Arrivato che fu sul sentiero che
conduceva alla caverna delle Fate, dovette fermarsi, perché il cuore gli
batteva forte forte. Poi riprese cautamente il cammino e arrivò
all’ingresso della grotta che nessuno finora aveva mai violato. Accese una
torcia a vento e si mise a leggere la formula magica scritta col sangue
sulla pergamena.
Ma, appena ebbe pronunziate le
prime parole, tutta la montagna cominciò a tremare dalle fondamenta, un
fragore terribile usci dal profondo dell’antro e si ripercosse per tutta
la valle; lampi squarciavano il cielo, e la rupe, oscillando sulla sua
base, precipitò con spaventoso fracasso sui prati sottostanti.
Quando sorse l’alba, illuminò uno
degli spettacoli più tragici di desolazione: i bei pascoli della Verde
erano spariti e al loro posto era un terreno squallido seminato di macigni
e di sassi di tutte le dimensioni.

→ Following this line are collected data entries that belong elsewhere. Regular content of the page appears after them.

/-! `TIME_STATUS` (0x0C04): R446 Table 14.14. -/
def TIME_STATUS.ACTIVE : Fld := ⟨0, 8⟩
def TIME_STATUS.SSTATE : Fld := ⟨8, 8⟩
def TIME_STATUS.CANDIDATE : Fld := ⟨16, 8⟩
def TIME_STATUS.TRUST : Fld := ⟨24, 8⟩
def TIME_STATUS.RTC_VALID : Fld := ⟨32, 1⟩
def TIME_STATUS.RTC_END : Fld := ⟨33, 1⟩
def TIME_STATUS.XTAL_FAIL : Fld := ⟨34, 1⟩
def TIME_STATUS.SLEWING : Fld := ⟨35, 1⟩
def TIME_STATUS.RETIRING : Fld := ⟨36, 1⟩
def TIME_STATUS.CAL_RANGE : Fld := ⟨37, 1⟩
def TIME_STATUS.DST : Fld := ⟨38, 1⟩
def TIME_STATUS.AVAIL : Fld := ⟨40, 4⟩
def TIME_STATUS.UTC_OFS : Fld := ⟨48, 16⟩
def TIME_STATUS.CAL_OFS : Fld := ⟨64, 64⟩
def TIME_STATUS.LAST_LOCK : Fld := ⟨128, 64⟩
def TIME_STATUS.LOCAL_HWM : Fld := ⟨192, 64⟩
def TIME_STATUS.QUAL_MS : Fld := ⟨256, 32⟩
def TIME_STATUS.OFFSET_NS : Fld := ⟨288, 32⟩
def TIME_STATUS.RATE_PPB : Fld := ⟨320, 32⟩
def TIME_STATUS.SWITCH_CNT : Fld := ⟨352, 32⟩
def TIME_STATUS.STEP_CNT : Fld := ⟨384, 32⟩
def TIME_STATUS.SAT : Fld := ⟨416, 2⟩
/-- `TIME_STATUS` (0x0C04), R446 Table 14.14. -/
def TIME_STATUS : RecDesc where
  id := 0x0C04
  count := 1
  len := 56
  readOnly := true
  fields := [
    { at_ := TIME_STATUS.ACTIVE, acc := .ro, resets := [3] },
    { at_ := TIME_STATUS.CANDIDATE, acc := .ro, resets := [255] },
    { at_ := TIME_STATUS.AVAIL, acc := .ro, resets := [8] },
    { at_ := TIME_STATUS.UTC_OFS, acc := .ro, resets := [37] }]

/-! `PTP_STATUS` (0x0C05): R446 Table 14.15. -/
def PTP_STATUS.PSTATE : Fld := ⟨0, 8⟩
def PTP_STATUS.CAUSE : Fld := ⟨8, 8⟩
def PTP_STATUS.GM_CLASS : Fld := ⟨16, 8⟩
def PTP_STATUS.STEPS_REMOVED : Fld := ⟨24, 8⟩
def PTP_STATUS.GM_IDENTITY : Fld := ⟨32, 64⟩
def PTP_STATUS.MASTER_PORT : Fld := ⟨96, 16⟩
def PTP_STATUS.UTC_OFS : Fld := ⟨112, 16⟩
def PTP_STATUS.OFFSET_NS : Fld := ⟨128, 64⟩
def PTP_STATUS.PATH_DELAY_NS : Fld := ⟨192, 32⟩
def PTP_STATUS.SYNC_CNT : Fld := ⟨224, 32⟩
def PTP_STATUS.DELAY_CNT : Fld := ⟨256, 32⟩
def PTP_STATUS.ERR_CNT : Fld := ⟨288, 32⟩
def PTP_STATUS.SAT : Fld := ⟨320, 3⟩
/-- `PTP_STATUS` (0x0C05), R446 Table 14.15. -/
def PTP_STATUS : RecDesc where
  id := 0x0C05
  count := 2
  len := 48
  readOnly := true
  fields := []

/-! `STORE_STATUS` (0x0D00): R469 Table 15.10. -/
def STORE_STATUS.STSTATE : Fld := ⟨0, 8⟩
def STORE_STATUS.BUSY : Fld := ⟨8, 1⟩
def STORE_STATUS.FELL_BACK : Fld := ⟨9, 1⟩
def STORE_STATUS.RAW_LOCKED : Fld := ⟨10, 1⟩
def STORE_STATUS.LOADED_BANK : Fld := ⟨16, 8⟩
def STORE_STATUS.RAW_FAIL : Fld := ⟨24, 8⟩
def STORE_STATUS.SEQ : Fld := ⟨32, 32⟩
def STORE_STATUS.PENDING_CAUSE : Fld := ⟨64, 16⟩
def STORE_STATUS.LAST_CAUSE : Fld := ⟨80, 16⟩
def STORE_STATUS.RING_RETIRED : Fld := ⟨96, 16⟩
def STORE_STATUS.LAST_COMMIT : Fld := ⟨128, 64⟩
def STORE_STATUS.LAST_MARGIN : Fld := ⟨192, 64⟩
def STORE_STATUS.NEXT_MARGIN : Fld := ⟨256, 64⟩
def STORE_STATUS.STORE_CNT : Fld := ⟨320, 32⟩
def STORE_STATUS.WEAK_CNT : Fld := ⟨352, 32⟩
def STORE_STATUS.CE_CNT : Fld := ⟨384, 32⟩
def STORE_STATUS.SAT : Fld := ⟨416, 3⟩
/-- `STORE_STATUS` (0x0D00), R469 Table 15.10. -/
def STORE_STATUS : RecDesc where
  id := 0x0D00
  count := 1
  len := 56
  readOnly := true
  fields := [
    { at_ := STORE_STATUS.LOADED_BANK, acc := .ro, resets := [255] }]

/-! `RAW_WORDS` (0x0D01): R464. -/
def RAW_WORDS.READ_WORD : Fld := ⟨0, 64⟩
def RAW_WORDS.WRITE_WORD : Fld := ⟨64, 64⟩
/-- `RAW_WORDS` (0x0D01), R464. -/
def RAW_WORDS : RecDesc where
  id := 0x0D01
  count := 1
  len := 16
  readOnly := false
  fields := [
    { at_ := RAW_WORDS.READ_WORD, acc := .wo },
    { at_ := RAW_WORDS.WRITE_WORD, acc := .wo }]

/-! `BANK_INFO` (0x0D02): R469 Table 15.11. -/
def BANK_INFO.BSTATE : Fld := ⟨0, 8⟩
def BANK_INFO.ERASE_CNT : Fld := ⟨32, 32⟩
def BANK_INFO.SEQ : Fld := ⟨64, 32⟩
def BANK_INFO.CAUSE : Fld := ⟨96, 16⟩
def BANK_INFO.LAYOUT : Fld := ⟨112, 16⟩
def BANK_INFO.SNAP_TIME : Fld := ⟨128, 64⟩
def BANK_INFO.DATA_CRC : Fld := ⟨192, 32⟩
def BANK_INFO.CLOSE : Fld := ⟨224, 1⟩
def BANK_INFO.FAIL_CNT : Fld := ⟨256, 32⟩
def BANK_INFO.SAT : Fld := ⟨288, 2⟩
/-- `BANK_INFO` (0x0D02), R469 Table 15.11. -/
def BANK_INFO : RecDesc where
  id := 0x0D02
  count := 2
  len := 40
  readOnly := true
  fields := []

/-! `HOLD_RAIL_CFG` (0x0E00): R493 Table 16.10. -/
def HOLD_RAIL_CFG.EN : Fld := ⟨0, 1⟩
def HOLD_RAIL_CFG.PHASE_EN : Fld := ⟨1, 4⟩
def HOLD_RAIL_CFG.V_HOLD : Fld := ⟨16, 16⟩
def HOLD_RAIL_CFG.FSW_KHZ : Fld := ⟨32, 16⟩
def HOLD_RAIL_CFG.RSENSE : Fld := ⟨48, 16⟩
/-- `HOLD_RAIL_CFG` (0x0E00), R493 Table 16.10. -/
def HOLD_RAIL_CFG : RecDesc where
  id := 0x0E00
  count := 1
  len := 8
  readOnly := false
  fields := [
    { at_ := HOLD_RAIL_CFG.EN, acc := .rw, resets := [1] },
    { at_ := HOLD_RAIL_CFG.PHASE_EN, acc := .rw, resets := [15] },
    { at_ := HOLD_RAIL_CFG.V_HOLD, acc := .rw, resets := [240], range := [(120, 280)] },
    { at_ := HOLD_RAIL_CFG.FSW_KHZ, acc := .rw, resets := [500], range := [(250, 1000)] },
    { at_ := HOLD_RAIL_CFG.RSENSE, acc := .rw, resets := [100], range := [(10, 500)] }]

/-! `BUCK_STATUS` (0x0E01): R493 Table 16.11. -/
def BUCK_STATUS.RAIL_STATE : Fld := ⟨0, 8⟩
def BUCK_STATUS.STOP_CAUSE : Fld := ⟨8, 8⟩
def BUCK_STATUS.IN_SERVICE : Fld := ⟨16, 4⟩
def BUCK_STATUS.RETIRED : Fld := ⟨20, 4⟩
def BUCK_STATUS.UV_RUN : Fld := ⟨24, 8⟩
def BUCK_STATUS.VHOLD : Fld := ⟨32, 16⟩
def BUCK_STATUS.I_PHASE (k : Nat) : Fld := ⟨64 + 16 * k, 16⟩
def BUCK_STATUS.RET_CAUSE (k : Nat) : Fld := ⟨128 + 8 * k, 8⟩
def BUCK_STATUS.RETIRE_CNT : Fld := ⟨160, 32⟩
def BUCK_STATUS.STOP_CNT : Fld := ⟨192, 32⟩
def BUCK_STATUS.SAT : Fld := ⟨224, 2⟩
/-- `BUCK_STATUS` (0x0E01), R493 Table 16.11. -/
def BUCK_STATUS : RecDesc where
  id := 0x0E01
  count := 1
  len := 32
  readOnly := true
  fields := []

/-! `AVS_CFG` (0x0E02): R493 Table 16.12. -/
def AVS_CFG.PMBUS_ADDR : Fld := ⟨0, 7⟩
def AVS_CFG.PEC_EN : Fld := ⟨7, 1⟩
def AVS_CFG.TRIM_EN : Fld := ⟨8, 1⟩
def AVS_CFG.SETTLE_US : Fld := ⟨16, 16⟩
def AVS_CFG.TRIM_MAX_MV : Fld := ⟨32, 16⟩
/-- `AVS_CFG` (0x0E02), R493 Table 16.12. -/
def AVS_CFG : RecDesc where
  id := 0x0E02
  count := 1
  len := 8
  readOnly := false
  fields := [
    { at_ := AVS_CFG.PMBUS_ADDR, acc := .rw, resets := [64], range := [(8, 119)] },
    { at_ := AVS_CFG.PEC_EN, acc := .rw, resets := [1] },
    { at_ := AVS_CFG.TRIM_EN, acc := .rw, resets := [1] },
    { at_ := AVS_CFG.SETTLE_US, acc := .rw, resets := [500], range := [(50, 5000)] },
    { at_ := AVS_CFG.TRIM_MAX_MV, acc := .rw, resets := [40], range := [(0, 40)] }]

/-! `SUPPLY_STATUS` (0x0E03): R493 Table 16.13. -/
def SUPPLY_STATUS.VBUS_LOW : Fld := ⟨0, 1⟩
def SUPPLY_STATUS.VBUS_HIGH : Fld := ⟨1, 1⟩
def SUPPLY_STATUS.VBUS_OV : Fld := ⟨2, 1⟩
def SUPPLY_STATUS.PG_CORE : Fld := ⟨3, 1⟩
def SUPPLY_STATUS.AVS_FAULT : Fld := ⟨4, 1⟩
def SUPPLY_STATUS.VCORE_LOW : Fld := ⟨5, 1⟩
def SUPPLY_STATUS.REF_XTAL : Fld := ⟨8, 1⟩
def SUPPLY_STATUS.PLLA_LOCK : Fld := ⟨9, 1⟩
def SUPPLY_STATUS.PLLB_LOCK : Fld := ⟨10, 1⟩
def SUPPLY_STATUS.VBUS : Fld := ⟨16, 16⟩
def SUPPLY_STATUS.VBOOST : Fld := ⟨32, 16⟩
def SUPPLY_STATUS.VCORE_MV : Fld := ⟨48, 16⟩
def SUPPLY_STATUS.VCORE_TARGET : Fld := ⟨64, 16⟩
def SUPPLY_STATUS.TRIM_MV : Fld := ⟨80, 16⟩
def SUPPLY_STATUS.IOUT_MA : Fld := ⟨96, 16⟩
def SUPPLY_STATUS.PF_CNT : Fld := ⟨128, 32⟩
def SUPPLY_STATUS.UNLOCK_CNT : Fld := ⟨160, 32⟩
def SUPPLY_STATUS.PMBUS_ERR_CNT : Fld := ⟨192, 32⟩
def SUPPLY_STATUS.SAT : Fld := ⟨224, 3⟩
/-- `SUPPLY_STATUS` (0x0E03), R493 Table 16.13. -/
def SUPPLY_STATUS : RecDesc where
  id := 0x0E03
  count := 1
  len := 32
  readOnly := true
  fields := []

/-! `THERM_CFG` (0x0E04): R493 Table 16.14. -/
def THERM_CFG.EN : Fld := ⟨0, 1⟩
def THERM_CFG.GUARD : Fld := ⟨1, 1⟩
def THERM_CFG.WARN_C : Fld := ⟨16, 16⟩
def THERM_CFG.SHUT_C : Fld := ⟨32, 16⟩
def THERM_CFG.BETA : Fld := ⟨48, 16⟩
def THERM_CFG.R25 : Fld := ⟨64, 32⟩
/-- `THERM_CFG` (0x0E04), R493 Table 16.14. -/
def THERM_CFG : RecDesc where
  id := 0x0E04
  count := 4
  len := 16
  readOnly := false
  fields := [
    { at_ := THERM_CFG.EN, acc := .rw },
    { at_ := THERM_CFG.GUARD, acc := .rw },
    { at_ := THERM_CFG.WARN_C, acc := .rw, resets := [8500], range := [(0, 12500)], signed := true },
    { at_ := THERM_CFG.SHUT_C, acc := .rw, resets := [10000], range := [(0, 15000)], signed := true },
    { at_ := THERM_CFG.BETA, acc := .rw, resets := [3435], range := [(1000, 10000)] },
    { at_ := THERM_CFG.R25, acc := .rw, resets := [10000], range := [(1000, 1000000)] }]

/-! `THERMAL_STATUS` (0x0E05): R493 Table 16.15. -/
def THERMAL_STATUS.TEMP (k : Nat) : Fld := ⟨0 + 16 * k, 16⟩
def THERMAL_STATUS.SENS_STATE (k : Nat) : Fld := ⟨112 + 8 * k, 8⟩
def THERMAL_STATUS.LEVEL (k : Nat) : Fld := ⟨168 + 8 * k, 8⟩
def THERMAL_STATUS.BAND : Fld := ⟨224, 8⟩
def THERMAL_STATUS.THROTTLE : Fld := ⟨232, 8⟩
def THERMAL_STATUS.SHUTDOWN_CNT : Fld := ⟨256, 32⟩
def THERMAL_STATUS.SAT : Fld := ⟨288, 1⟩
/-- `THERMAL_STATUS` (0x0E05), R493 Table 16.15. -/
def THERMAL_STATUS : RecDesc where
  id := 0x0E05
  count := 1
  len := 40
  readOnly := true
  fields := [
    { at_ := (THERMAL_STATUS.TEMP 0), acc := .ro, n := 7, stride := 16, resets := [32768] }]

Di Pietro non si seppe più nulla: non
si riuscì nemmeno a ritrovare il suo cadavere.
***
Non
ti scordar di me...
( leggenda germanica)
n
bel mattino d'estate due giovani innamorati, Anna e Ildovrando,
passeggiavano lungo le rive del Reno.
- Guarda - disse, improvvisamente la
ragazza - guarda che bei fiori!
- E' vero - gridò, con entusiasmo, Ildovrando.
- E' vero... Non ho mai visto corolle di un così tenero azzurro.
I due si curvarono sulla sponda contemplando il
cespo delicato su cui ridevano, come luminosi occhi
di
bimbi, leggiadre stellucce dal color del cielo. Il giovine si avvicinò,
con un salto agile, alla piantina che sembrava sbocciar per prodigio
dalle onde dorate; ma, prima che la sua mano potesse stringere i teneri
steli, perdette l'equilibrio e scivolò in acqua. Il perfido inganno dei
gorghi non gli permise di salvarsi.
- Non ti scordar di me - Gridò l'infelice,
rivolgendo all'amata un estremo sguardo di tenerezza.
I dolci fiori azzurri che crescono in
estate sulle rive dei fiumi,
dei laghetti alpestri, degli stagni vennero chiamati con la dolce
invocazione del giovane moribondo: << Non-ti-scordar-di-me>>.
I non-ti-scordar-di-me simboleggiano il
ricordo amorevole, e perciò commuovono le persone gentili.